ASSIGNMENT
Repeat exactly, please, the lines that begin at the start of the listing and end at the line holding "((serveOpenSession data s).2.2).shop.gapTimer".

↓↓↓

@[simp] theorem serveOpenSession_frame (data : List Byte) (s : State) :
    ((serveOpenSession data s).2.2).pending = s.pending ∧ ((serveOpenSession data s).2.2).now = s.now ∧
    ((serveOpenSession data s).2.2).run = s.run ∧
    ((serveOpenSession data s).2.2).port.noticeRead = s.port.noticeRead ∧
    ((serveOpenSession data s).2.2).port.intEnable = s.port.intEnable ∧
    ((serveOpenSession data s).2.2).port.displayLost = s.port.displayLost ∧
    ((serveOpenSession data s).2.2).port.livenessTimer = s.port.livenessTimer ∧
    ((serveOpenSession data s).2.2).port.sweepTimer = s.port.sweepTimer ∧
    ((serveOpenSession data s).2.2).port.sweepPlace = s.port.sweepPlace ∧
    ((serveOpenSession data s).2.2).port.sweepHeld = s.port.sweepHeld ∧
    ((serveOpenSession data s).2.2).port.sweepCount = s.port.sweepCount ∧
    ((serveOpenSession data s).2.2).port.writeRefused = s.port.writeRefused ∧
    ((serveOpenSession data s).2.2).port.refusedAddress = s.port.refusedAddress ∧
    ((serveOpenSession data s).2.2).outside = s.outside ∧ ((serveOpenSession data s).2.2).setup = s.setup ∧
    ((serveOpenSession data s).2.2).sense = s.sense ∧ ((serveOpenSession data s).2.2).line = s.line ∧
    ((serveOpenSession data s).2.2).shop.receiver = s.shop.receiver ∧
    ((serveOpenSession data s).2.2).shop.rate = s.shop.rate ∧
    ((serveOpenSession data s).2.2).shop.gapTimer = s.shop.gapTimer := by
  unfold serveOpenSession; (try dsimp only); repeat' (first | (simp; done) | split)

@[simp] theorem serveCloseSession_frame (s : State) :
    ((serveCloseSession s).2.2).pending = s.pending ∧ ((serveCloseSession s).2.2).now = s.now ∧
    ((serveCloseSession s).2.2).run = s.run ∧ ((serveCloseSession s).2.2).port.noticeRead = s.port.noticeRead ∧
    ((serveCloseSession s).2.2).port.intEnable = s.port.intEnable ∧
    ((serveCloseSession s).2.2).port.displayLost = s.port.displayLost ∧
    ((serveCloseSession s).2.2).port.livenessTimer = s.port.livenessTimer ∧
    ((serveCloseSession s).2.2).port.sweepTimer = s.port.sweepTimer ∧
    ((serveCloseSession s).2.2).port.sweepPlace = s.port.sweepPlace ∧
    ((serveCloseSession s).2.2).port.sweepHeld = s.port.sweepHeld ∧
    ((serveCloseSession s).2.2).port.sweepCount = s.port.sweepCount ∧
    ((serveCloseSession s).2.2).port.writeRefused = s.port.writeRefused ∧
    ((serveCloseSession s).2.2).port.refusedAddress = s.port.refusedAddress ∧
    ((serveCloseSession s).2.2).outside = s.outside ∧ ((serveCloseSession s).2.2).setup = s.setup ∧
    ((serveCloseSession s).2.2).sense = s.sense ∧ ((serveCloseSession s).2.2).line = s.line ∧
    ((serveCloseSession s).2.2).shop.receiver = s.shop.receiver ∧
    ((serveCloseSession s).2.2).shop.gapTimer = s.shop.gapTimer := by
  simp [serveCloseSession]

@[simp] theorem forceAccepted_frame (n : Nat) (w : Word) (s : State) :
    (forceAccepted n w s).pending = s.pending ∧ (forceAccepted n w s).now = s.now ∧
    (forceAccepted n w s).run = s.run ∧ (forceAccepted n w s).port.noticeRead = s.port.noticeRead ∧
    (forceAccepted n w s).port.intEnable = s.port.intEnable ∧
    (forceAccepted n w s).port.displayLost = s.port.displayLost ∧
    (forceAccepted n w s).port.livenessTimer = s.port.livenessTimer ∧
    (forceAccepted n w s).port.sweepTimer = s.port.sweepTimer ∧
    (forceAccepted n w s).port.sweepPlace = s.port.sweepPlace ∧
    (forceAccepted n w s).port.sweepHeld = s.port.sweepHeld ∧
    (forceAccepted n w s).port.sweepCount = s.port.sweepCount ∧
    (forceAccepted n w s).port.writeRefused = s.port.writeRefused ∧
    (forceAccepted n w s).port.refusedAddress = s.port.refusedAddress ∧ (forceAccepted n w s).outside = s.outside ∧
    (forceAccepted n w s).setup = s.setup ∧ (forceAccepted n w s).sense = s.sense ∧
    (forceAccepted n w s).line = s.line ∧ (forceAccepted n w s).shop.receiver = s.shop.receiver ∧
    (forceAccepted n w s).shop.rate = s.shop.rate ∧ (forceAccepted n w s).shop.nextRate = s.shop.nextRate ∧
    (forceAccepted n w s).shop.gapTimer = s.shop.gapTimer ∧ (forceAccepted n w s).shop.idleTimer = s.shop.idleTimer := by
  simp [forceAccepted]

↑↑↑

WRITTEN SOLUTION
@[simp] theorem serveOpenSession_frame (data : List Byte) (s : State) :
    ((serveOpenSession data s).2.2).pending = s.pending ∧ ((serveOpenSession data s).2.2).now = s.now ∧
    ((serveOpenSession data s).2.2).run = s.run ∧
    ((serveOpenSession data s).2.2).port.noticeRead = s.port.noticeRead ∧
    ((serveOpenSession data s).2.2).port.intEnable = s.port.intEnable ∧
    ((serveOpenSession data s).2.2).port.displayLost = s.port.displayLost ∧
    ((serveOpenSession data s).2.2).port.livenessTimer = s.port.livenessTimer ∧
    ((serveOpenSession data s).2.2).port.sweepTimer = s.port.sweepTimer ∧
    ((serveOpenSession data s).2.2).port.sweepPlace = s.port.sweepPlace ∧
    ((serveOpenSession data s).2.2).port.sweepHeld = s.port.sweepHeld ∧
    ((serveOpenSession data s).2.2).port.sweepCount = s.port.sweepCount ∧
    ((serveOpenSession data s).2.2).port.writeRefused = s.port.writeRefused ∧
    ((serveOpenSession data s).2.2).port.refusedAddress = s.port.refusedAddress ∧
    ((serveOpenSession data s).2.2).outside = s.outside ∧ ((serveOpenSession data s).2.2).setup = s.setup ∧
    ((serveOpenSession data s).2.2).sense = s.sense ∧ ((serveOpenSession data s).2.2).line = s.line ∧
    ((serveOpenSession data s).2.2).shop.receiver = s.shop.receiver ∧
    ((serveOpenSession data s).2.2).shop.rate = s.shop.rate ∧
    ((serveOpenSession data s).2.2).shop.gapTimer = s.shop.gapTimer := by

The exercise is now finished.